Day was led in by Lord Urquhart’s butler. He wore the dark glasses Sally had provided in the summerhouse, and Cranston wondered whether he was really still as blind as he made out. His appearance in this fashion, guiding himself on the arm of a venerable family retainer, had for Cranston a displeasing effect of masquerade. But then the whole thing was that, and he himself was up to the neck in it. And he was suddenly abominably ashamed.

He was both ashamed and bewildered – bewildered that the quality of his shame over this merely graceless aspect of his situation was indistinguishable from that which he had been experiencing at what he thought of as his betrayal of Sally in the horror of his affair with her mother. Only some hours ago he had been feeling that to be utter dishonour – and the feeling had landed him, as a species of penance, with this queer mission. He still felt it as that now. But he found that he was quite as ashamed of this present charade – which was a mere harmless vulgar deception – as he had been of fornication and adultery. And the unexpectedness of this worried him. He could have enjoyed playing all sorts of outrageous jokes on old Lord Urquhart, just as a year or two ago he could have enjoyed stealing his trout. But this was the wrong sort of joke. And he found that he greatly cared about being committed to it.

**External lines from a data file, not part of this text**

-- ==== Sys2Proof/Tests/Slice0.lean ====
section
/-! SUPPORT. The model's own tests: expected values from spec/95_test_vectors (its vector's name stands in the comment) or
worked by hand from the rules, and a witness for the hypotheses of each statement. -/

namespace Sys2Proof.Tests

open Sys2Proof.Machine

/-! Helpers: the next state of an answer, and states that differ from reset in what a test names. -/

def nextOf : Result → Option State
  | .next s => some s
  | .fault _ => none
  | .refused _ => none

/-- Reset, with some registers set. -/
def withRegs (l : List (Reg × Byte)) : State := l.foldl (fun s p => s.setV p.1 p.2) State.reset

/-- A state with one return address on the stack. -/
def oneReturn (s : State) (a : Word) : State := { s with sp := 0, stack := a :: List.replicate 15 0 }

/-- A state with a full stack. -/
def fullStack (s : State) : State := { s with sp := 15, stack := List.replicate 16 0x202 }

/-- A state whose next transactions are these. -/
def issuing (s : State) (l : List Transaction) : State := { s with pending := l }

/-- What most tests look at: two registers, I and pc. -/
def look (x y : Reg) (r : Result) : Option (Byte × Byte × Word × Word) :=
  (nextOf r).map fun t => (t.getV x, t.getV y, t.i, t.pc)

/-- What a transaction returned. -/
def reportOf (r : Result) : Option Report := (nextOf r).map State.report

/-- Whether pixels are on. -/
def pixelsOf (r : Result) (l : List (Fin 64 × Fin 32)) : Option (List Bool) :=
  (nextOf r).map fun t => l.map fun p => t.pixel p.1 p.2

/-- Bytes of memory. -/
def bytesOf (r : Result) (l : List Nat) : Option (List Byte) := (nextOf r).map fun t => l.map t.peek

/-! Well-formedness: the one check refuses its two ill-formed terms. -/

theorem test_wf_refuses_sys_0E0 : (Instr.sys 0x0E0).wf = false := by decide
theorem test_wf_refuses_sys_0EE : (Instr.sys 0x0EE).wf = false := by decide
theorem test_wf_accepts_neighbours : (Instr.sys 0x0E1).wf = true ∧ (Instr.sys 0x0EF).wf = true := by decide

/-! Decoding: each constructor's word, written out from 30_encoding R73 and R75. -/

theorem test_decode_family_0 :
    decodeWord 0x00EE = .ok .ret ∧ decodeWord 0x00E0 = .ok .cls ∧ decodeWord 0x0000 = .ok (.sys 0x000) ∧
    decodeWord 0x00E1 = .ok (.sys 0x0E1) ∧ decodeWord 0x0FFF = .ok (.sys 0xFFF) := by decide

theorem test_decode_control :
    decodeWord 0x1250 = .ok (.jp 0x250) ∧ decodeWord 0x2ABC = .ok (.call 0xABC) ∧
    decodeWord 0x3A42 = .ok (.seImm 10 0x42) ∧ decodeWord 0x4342 = .ok (.sneImm 3 0x42) ∧
    decodeWord 0x5123 = .ok (.seReg 1 2 3) ∧ decodeWord 0x9EF0 = .ok (.sneReg 14 15 0) ∧
    decodeWord 0xBF02 = .ok (.jpV0 0xF02) := by decide

theorem test_decode_alu :
    decodeWord 0x6A3C = .ok (.ldImm 10 0x3C) ∧ decodeWord 0x71FF = .ok (.addImm 1 0xFF) ∧
    decodeWord 0x8120 = .ok (.ldReg 1 2) ∧ decodeWord 0x8121 = .ok (.orReg 1 2) ∧
    decodeWord 0x8122 = .ok (.andReg 1 2) ∧ decodeWord 0x8123 = .ok (.xorReg 1 2) ∧
    decodeWord 0x8124 = .ok (.addReg 1 2) ∧ decodeWord 0x8125 = .ok (.subReg 1 2) ∧
    decodeWord 0x8126 = .ok (.shr 1 2) ∧ decodeWord 0x8127 = .ok (.subnReg 1 2) ∧
    decodeWord 0x812E = .ok (.shl 1 2) ∧ decodeWord 0xC30F = .ok (.rnd 3 0x0F) := by decide

theorem test_decode_memory_and_display :
    decodeWord 0xA300 = .ok (.ldI 0x300) ∧ decodeWord 0xD125 = .ok (.drw 1 2 5) ∧
    decodeWord 0xF21E = .ok (.addI 2) ∧ decodeWord 0xF229 = .ok (.ldF 2) ∧ decodeWord 0xF033 = .ok (.ldB 0) ∧
    decodeWord 0xF355 = .ok (.ldMemVx 3) ∧ decodeWord 0xFF65 = .ok (.ldVxMem 15) := by decide

theorem test_decode_timer_and_keys :
    decodeWord 0xE59E = .ok (.skp 5) ∧ decodeWord 0xE5A1 = .ok (.sknp 5) ∧ decodeWord 0xF307 = .ok (.ldVxDT 3) ∧
    decodeWord 0xF10A = .ok (.ldVxK 1) ∧ decodeWord 0xFA15 = .ok (.ldDTVx 10) ∧
    decodeWord 0xF118 = .ok (.ldSTVx 1) := by decide

/-- UK1 to UK7, DC1. -/
theorem test_decode_unknown :
    decodeWord 0x8008 = .error (.unknownOpcode 0x8008) ∧ decodeWord 0x800F = .error (.unknownOpcode 0x800F) ∧
    decodeWord 0xE000 = .error (.unknownOpcode 0xE000) ∧ decodeWord 0xE1A2 = .error (.unknownOpcode 0xE1A2) ∧
    decodeWord 0xF000 = .error (.unknownOpcode 0xF000) ∧ decodeWord 0xFF66 = .error (.unknownOpcode 0xFF66) ∧
    decodeWord 0xF00B = .error (.unknownOpcode 0xF00B) ∧ decode [0x12] = .error .truncated := by decide

theorem test_encode : encode (.drw 1 2 5) = 0xD125 ∧ encode (.shl 1 2) = 0x812E ∧ encode (.ldVxMem 15) = 0xFF65 ∧
    encode (.sneReg 14 15 3) = 0x9EF3 ∧ encode (.jpV0 0xF02) = 0xBF02 := by decide

theorem test_table_word : decodeTableWord 16 0xD015 = some (.drw 0 1 5) ∧ decodeTableWord 16 0x8008 = none := by decide

/-! Control flow. -/

/-- CF1. -/
theorem test_ret : (nextOf (exec .ret (oneReturn State.reset 0x206))).map (fun t => (t.pc, t.sp)) = some (0x206, -1) := by
  decide
/-- CF3. -/
theorem test_ret_out_of_range :
    (nextOf (exec .ret (oneReturn State.reset 0x1000))).map (fun t => (t.status, t.sp)) =
      some (.halted .pcOutOfRange, 0) := by decide
/-- CF4. -/
theorem test_sys : look 0 15 (exec (.sys 0x123) State.reset) = some (0, 0, 0, 0x202) := by decide
/-- CF5. -/
theorem test_sys_at_end : reportOf (exec (.sys 0) (State.reset.atPc 0xFFE)) = some (.fatal .pcOutOfRange) := by decide
/-- CF6. -/
theorem test_jp : look 0 15 (exec (.jp 0x250) State.reset) = some (0, 0, 0, 0x250) := by decide
/-- CF7. -/
theorem test_jp_odd : reportOf (exec (.jp 0x251) State.reset) = some (.fatal .pcMisaligned) := by decide
/-- CF13. -/
theorem test_call_at_end :
    (nextOf (exec (.call 0x400) (State.reset.atPc 0xFFE))).map (fun t => (t.pc, t.sp, t.slot 0)) =
      some (0x400, 0, 0x1000) := by decide
/-- CF11. -/
theorem test_call_full_before_odd : reportOf (exec (.call 0x211) (fullStack State.reset)) = some (.fatal .stackOverflow) := by
  decide
/-- CF14, CF15. -/
theorem test_seImm : look 3 15 (exec (.seImm 3 0x42) (withRegs [(3, 0x42)])) = some (0x42, 0, 0, 0x204) ∧
    look 3 15 (exec (.seImm 3 0x42) (withRegs [(3, 0x41)])) = some (0x41, 0, 0, 0x202) := by decide
/-- CF20, CF21. -/
theorem test_sneImm : look 3 15 (exec (.sneImm 3 0x42) (withRegs [(3, 0x41)])) = some (0x41, 0, 0, 0x204) ∧
    look 3 15 (exec (.sneImm 3 0x42) (withRegs [(3, 0x42)])) = some (0x42, 0, 0, 0x202) := by decide
/-- CF22, CF23. -/
theorem test_seReg : look 1 2 (exec (.seReg 1 2 0) (withRegs [(1, 7), (2, 7)])) = some (7, 7, 0, 0x204) ∧
    look 1 2 (exec (.seReg 1 2 0) (withRegs [(1, 7), (2, 8)])) = some (7, 8, 0, 0x202) := by decide
/-- CF25, CF27. -/
theorem test_sneReg : look 1 2 (exec (.sneReg 1 2 0) (withRegs [(1, 7), (2, 8)])) = some (7, 8, 0, 0x204) ∧
    look 1 2 (exec (.sneReg 1 2 15) (withRegs [(1, 7), (2, 7)])) = some (7, 7, 0, 0x202) := by decide
/-- CF28. -/
theorem test_jpV0 : look 0 15 (exec (.jpV0 0x300) (withRegs [(0, 4)])) = some (4, 0, 0, 0x304) := by decide
/-- CF30, CF31. -/
theorem test_jpV0_range_first : reportOf (exec (.jpV0 0xF02) (withRegs [(0, 0xFF)])) = some (.fatal .pcOutOfRange) ∧
    reportOf (exec (.jpV0 0xF01) (withRegs [(0, 0xFF)])) = some (.fatal .pcOutOfRange) := by decide

/-! Registers and ALU. -/

/-- AL2. -/
theorem test_ldImm : look 15 0 (exec (.ldImm 15 1) State.reset) = some (1, 0, 0, 0x202) := by decide
/-- AL3, AL5. -/
theorem test_addImm : look 1 15 (exec (.addImm 1 2) (withRegs [(1, 0xFF)])) = some (1, 0, 0, 0x202) ∧
    look 15 0 (exec (.addImm 15 1) (withRegs [(15, 0xFF)])) = some (0, 0, 0, 0x202) := by decide
/-- AL6. -/
theorem test_ldReg : look 1 2 (exec (.ldReg 1 2) (withRegs [(2, 0x9C)])) = some (0x9C, 0x9C, 0, 0x202) := by decide
/-- AL7. -/
theorem test_orReg : look 1 15 (exec (.orReg 1 2) (withRegs [(1, 0xF0), (2, 0x0C), (15, 1)])) =
    some (0xFC, 1, 0, 0x202) := by decide
/-- AL8. -/
theorem test_andReg : look 1 2 (exec (.andReg 1 2) (withRegs [(1, 0xF0), (2, 0x3C)])) =
    some (0x30, 0x3C, 0, 0x202) := by decide
/-- AL9, AL10. -/
theorem test_xorReg : look 1 2 (exec (.xorReg 1 2) (withRegs [(1, 0xF0), (2, 0x3C)])) =
    some (0xCC, 0x3C, 0, 0x202) ∧ look 1 15 (exec (.xorReg 1 1) (withRegs [(1, 0xA5)])) = some (0, 0, 0, 0x202) := by
  decide
/-- AL11, AL12. -/
theorem test_addReg : look 1 15 (exec (.addReg 1 2) (withRegs [(1, 0xFF), (2, 2)])) = some (1, 1, 0, 0x202) ∧
    look 1 15 (exec (.addReg 1 2) (withRegs [(1, 0x10), (2, 0x20), (15, 1)])) = some (0x30, 0, 0, 0x202) := by decide
/-- AL17, AL18. -/
theorem test_addReg_vf : look 15 1 (exec (.addReg 15 1) (withRegs [(15, 0xFF), (1, 2)])) = some (1, 2, 0, 0x202) ∧
    look 1 15 (exec (.addReg 1 15) (withRegs [(1, 0x10), (15, 1)])) = some (0x11, 0, 0, 0x202) := by decide
/-- AL19, AL20. -/
theorem test_subReg : look 1 15 (exec (.subReg 1 2) (withRegs [(1, 5), (2, 7)])) = some (0, 1, 0, 0x202) ∧
    look 1 15 (exec (.subReg 1 2) (withRegs [(1, 7), (2, 5)])) = some (2, 0, 0, 0x202) := by decide
/-- AL21, AL25. -/
theorem test_subReg_equal_and_vf : look 1 15 (exec (.subReg 1 2) (withRegs [(1, 7), (2, 7), (15, 1)])) =
    some (0, 0, 0, 0x202) ∧ look 15 1 (exec (.subReg 15 1) (withRegs [(15, 3), (1, 5)])) = some (1, 5, 0, 0x202) := by
  decide
/-- AL29, AL30. -/
theorem test_shr : look 1 15 (exec (.shr 1 14) (withRegs [(1, 0x80), (14, 3)])) = some (0x40, 0, 0, 0x202) ∧
    look 15 0 (exec (.shr 15 0) (withRegs [(15, 3)])) = some (1, 0, 0, 0x202) := by decide
/-- AL31, AL32. -/
theorem test_subnReg : look 1 15 (exec (.subnReg 1 2) (withRegs [(1, 5), (2, 7)])) = some (2, 1, 0, 0x202) ∧
    look 1 15 (exec (.subnReg 1 2) (withRegs [(1, 7), (2, 5)])) = some (0xFE, 0, 0, 0x202) := by decide
/-- AL33, AL35. -/
theorem test_subnReg_equal_and_vf : look 1 15 (exec (.subnReg 1 2) (withRegs [(1, 7), (2, 7)])) =
    some (0, 0, 0, 0x202) ∧ look 15 2 (exec (.subnReg 15 2) (withRegs [(15, 1), (2, 5)])) = some (1, 5, 0, 0x202) := by
  decide
/-- AL36, AL39. -/
theorem test_shl : look 1 15 (exec (.shl 1 0) (withRegs [(1, 0x81)])) = some (2, 1, 0, 0x202) ∧
    look 15 0 (exec (.shl 15 0) (withRegs [(15, 0x81)])) = some (1, 0, 0, 0x202) := by decide
/-- AL40. -/
theorem test_rnd : look 3 15 (exec (.rnd 3 0x0F) (issuing State.reset [.step 0 0xB7])) = some (7, 0, 0, 0x202) := by
  decide
/-- AL43. -/
theorem test_alu_at_end : reportOf (exec (.ldImm 0 0) (State.reset.atPc 0xFFE)) = some (.fatal .pcOutOfRange) := by decide

/-! Address register and memory. -/

/-- MA2. -/
theorem test_ldI : look 0 15 (exec (.ldI 0xFFF) (State.reset.setI 0x1234)) = some (0, 0, 0xFFF, 0x202) := by decide
/-- MA3, MA4. -/
theorem test_addI : look 2 15 (exec (.addI 2) ((withRegs [(2, 5)]).setI 0xFFE)) = some (5, 0, 0x1003, 0x202) ∧
    look 2 15 (exec (.addI 2) ((withRegs [(2, 1)]).setI 0xFFFF)) = some (1, 0, 0, 0x202) := by decide
/-- MA6. -/
theorem test_ldF : look 2 15 (exec (.ldF 2) (withRegs [(2, 0xF)])) = some (0xF, 0, 0x4B, 0x202) := by decide
/-- MA7. -/
theorem test_ldF_invalid : reportOf (exec (.ldF 2) (withRegs [(2, 0x10)])) = some (.fatal .invalidFontIndex) := by decide
/-- MA8, MA11. -/
theorem test_ldB : bytesOf (exec (.ldB 0) ((withRegs [(0, 156)]).setI 0x300)) [0x300, 0x301, 0x302] = some [1, 5, 6] ∧
    bytesOf (exec (.ldB 0) ((withRegs [(0, 7)]).setI 0xFFD)) [0xFFD, 0xFFE, 0xFFF] = some [0, 0, 7] := by decide
/-- MA12. -/
theorem test_ldB_bounds : reportOf (exec (.ldB 0) ((withRegs [(0, 7)]).setI 0xFFE)) = some (.fatal .memoryOutOfBounds) := by
  decide
/-- MA13. -/
theorem test_ldMemVx : bytesOf (exec (.ldMemVx 2) ((withRegs [(0, 0x11), (1, 0x22), (2, 0x33), (3, 0x44)]).setI 0x400))
    [0x3FF, 0x400, 0x401, 0x402, 0x403] = some [0, 0x11, 0x22, 0x33, 0] := by decide
/-- MA15. -/
theorem test_ldMemVx_bounds :
    (nextOf (exec (.ldMemVx 1) ((withRegs [(0, 0xAB), (1, 0xCD)]).setI 0xFFF))).map (fun t => (t.report, t.peek 0xFFF)) =
      some (.fatal .memoryOutOfBounds, 0) := by decide
/-- MA16. -/
theorem test_ldVxMem : (nextOf (exec (.ldVxMem 2)
    ((State.reset.pokeBytes 0x300 [1, 5, 6, 7]).setI 0x300))).map (fun t => (t.getV 0, t.getV 1, t.getV 2, t.getV 3)) =
      some (1, 5, 6, 0) := by decide
/-- MA20, the default font. -/
theorem test_ldVxMem_font : look 0 15 (exec (.ldVxMem 0) State.reset) = some (0xF0, 0, 0, 0x202) := by decide

/-! Display. -/

/-- DS1. -/
theorem test_cls : pixelsOf (exec .cls (State.reset.setDisp (Display.set Display.blank 63 31 true))) [(63, 31), (0, 0)] =
    some [false, false] ∧ reportOf (exec .cls State.reset) = some (.outcome .displayDirty) := by decide
/-- DS3. -/
theorem test_drw_wraps :
    pixelsOf (exec (.drw 0 1 2) (((withRegs [(0, 60), (1, 31)]).pokeBytes 0x20E [0xFF, 0x81]).setI 0x20E))
      [(60, 31), (63, 31), (0, 31), (3, 31), (4, 31), (60, 0), (61, 0), (3, 0)] =
      some [true, true, true, true, false, true, false, true] := by decide
/-- DS4. -/
theorem test_drw_collides :
    (nextOf (exec (.drw 0 1 1)
      (((State.reset.poke 0x300 0xC0).setI 0x300).setDisp (Display.set Display.blank 0 0 true)))).map
      (fun t => (t.pixel 0 0, t.pixel 1 0, t.getV 15)) = some (false, true, 1) := by decide

/-! Timers and keys. -/

/-- TI1, TI2. -/
theorem test_skp : look 5 15 (exec (.skp 5) (issuing (withRegs [(5, 0xA)]) [.step 0x0400 0])) = some (0xA, 0, 0, 0x204) ∧
    look 5 15 (exec (.skp 5) (issuing (withRegs [(5, 0xA)]) [.step 0xFBFF 0])) = some (0xA, 0, 0, 0x202) := by decide
/-- TI6. -/
theorem test_skp_key_before_pc : reportOf (exec (.skp 5) ((withRegs [(5, 0x10)]).atPc 0xFFE)) =
    some (.fatal .invalidKeyIndex) := by decide
/-- TI3, TI4. -/
theorem test_sknp : look 5 15 (exec (.sknp 5) (issuing (withRegs [(5, 0xA)]) [.step 0 0])) = some (0xA, 0, 0, 0x204) ∧
    look 5 15 (exec (.sknp 5) (issuing (withRegs [(5, 0xA)]) [.step 0x0400 0])) = some (0xA, 0, 0, 0x202) := by decide
/-- TI7. -/
theorem test_ldVxDT : look 3 15 (exec (.ldVxDT 3) (State.reset.setDT 0x2A)) = some (0x2A, 0, 0, 0x202) := by decide
/-- TI8. -/
theorem test_ldDTVx : (nextOf (exec (.ldDTVx 10) (withRegs [(10, 0x3C)]))).map (fun t => (t.dt, t.st)) = some (0x3C, 0) := by
  decide
/-- TI9. -/
theorem test_ldSTVx : (nextOf (exec (.ldSTVx 1) (withRegs [(1, 5)]))).map (fun t => (t.dt, t.st)) = some (0, 5) := by decide
/-- TI10. -/
theorem test_ldVxK : look 1 15 (exec (.ldVxK 1) (issuing State.reset [.step 0x0880 0])) = some (7, 0, 0, 0x202) := by decide
/-- TI14. -/
theorem test_ldVxK_blocked : reportOf (exec (.ldVxK 1) (issuing (State.reset.atPc 0xFFE) [.step 0 0])) =
    some (.outcome .keyWaitBlocked) := by decide

/-! Transactions. -/

/-- A fetched word runs: AL1 from reset. -/
theorem test_step_runs_word : look 10 15 (step (State.reset.withFetchWord 16 0x6A3C)) = some (0x3C, 0, 0, 0x202) := by decide
/-- UK1. -/
theorem test_step_unknown : (nextOf (step (State.reset.withFetchWord 16 0x8008))).map (fun t => (t.report, t.pc)) =
    some (.outcome .unknown, 0x200) := by decide
/-- TK1, TK2. -/
theorem test_tick : (nextOf (step (issuing (State.reset.setDT 2) [.tick]))).map (fun t => (t.dt, t.st)) = some (1, 0) ∧
    (nextOf (step (issuing (State.reset.setST 1) [.tick]))).map (fun t => (t.dt, t.st)) = some (0, 0) := by decide
/-- UK9, UK10. -/
theorem test_skipUnknown :
    (nextOf (step (issuing (State.reset.returns .unknown) [.skipUnknown]))).map (fun t => (t.pc, t.status)) =
      some (0x202, .running) ∧
    (nextOf (step (issuing ((State.reset.atPc 0xFFE).returns .unknown) [.skipUnknown]))).map (fun t => (t.pc, t.status)) =
      some (0xFFE, .halted .pcOutOfRange) := by decide
/-- R263: a Halted state has no Step. -/
theorem test_halted_sticks : (match step (State.reset.halt .stackOverflow) with
    | .fault f => some f | .next _ => none | .refused _ => none) = some (.sessionHalted .stackOverflow) := by decide
/-- RS4: the word of a one-byte ROM. -/
theorem test_create_one_byte : (match State.create Config.standard [0x12] with
    | .ok t => (t.fetch.toOption, t.pc) | .error _ => (none, 0)) = (some 0x1200, 0x200) := by decide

But the feeling only made him plunge the more resolutely now. In for a penny, in for a pound. “Lady Urquhart,” he said, “this is my friend John Knight.” He had to put some emphasis on the name. He was afraid that Day might have forgotten it. And, even as he spoke, he had a sudden absurd panic about something else. Again and again since this adventure began, it seemed to him, he had blundered through over-confidence. And perhaps he had done it once more. It was wildly unlikely that either of the Urquharts had ever set eyes on John Day, the eminent nuclear physicist. Even if they had, it was most improbable that they would recognise him now. But it was not merely John Day who had just come into the room. It was also a complete outfit of Sir Alex Blair’s. What if Lord Urquhart was accustomed to cast a noticing and satirical eye at his detested neighbour’s sartorial tastes? What if he now gave a cry of astonishment and indignation? Cranston had managed a harrowing account of his friend’s brutal treatment at the hands of hirelings of the Laird of Dinwiddie. It would take some explaining if it appeared that his friend was dressed in the Laird’s clothing now.

The fear was, of course, baseless. Day – or Knight – was civilly received and accommodated with whisky and cold ham. He was convincing enough in his role – remarkably so, considering that he had to pick up much of it as he went along – but at the same time he was to Cranston’s eye discernibly ill at ease. And Cranston conjectured with astonishment that it was a species of social embarrassment that was at work. The man who had been so confident with Caryl Blair was uncertain with harmless old doggy Lady Urquhart. He must have had dealings, in his final years of importance in England, with all sorts of eminent and exalted persons. Yet he couldn’t quite get the Urquharts right. Not that it mattered. They were accustomed to it. But it was queer that this inwardly driven and outwardly hunted man, with his
idée
fixe
and his passions and his small span of years or months to live, should retain the slightest responsiveness to the notion of comparative social elevations. Surely Day –

Abruptly Cranston realised that he had got it all wrong. Day’s trouble was not embarrassment but some sort of distraction. The man was failing to keep his attention civilly on what was being said – whether by Lady Urquhart on the subject of Skye Terriers or by her husband on the insufficiencies of the Ministry of Civil Aviation. Perhaps it was sheer fatigue. Perhaps it was pain. Or perhaps – Cranston suddenly found himself thinking – it was a trick. Perhaps it was some sort of trick within his own trick – a matter of Day going one better.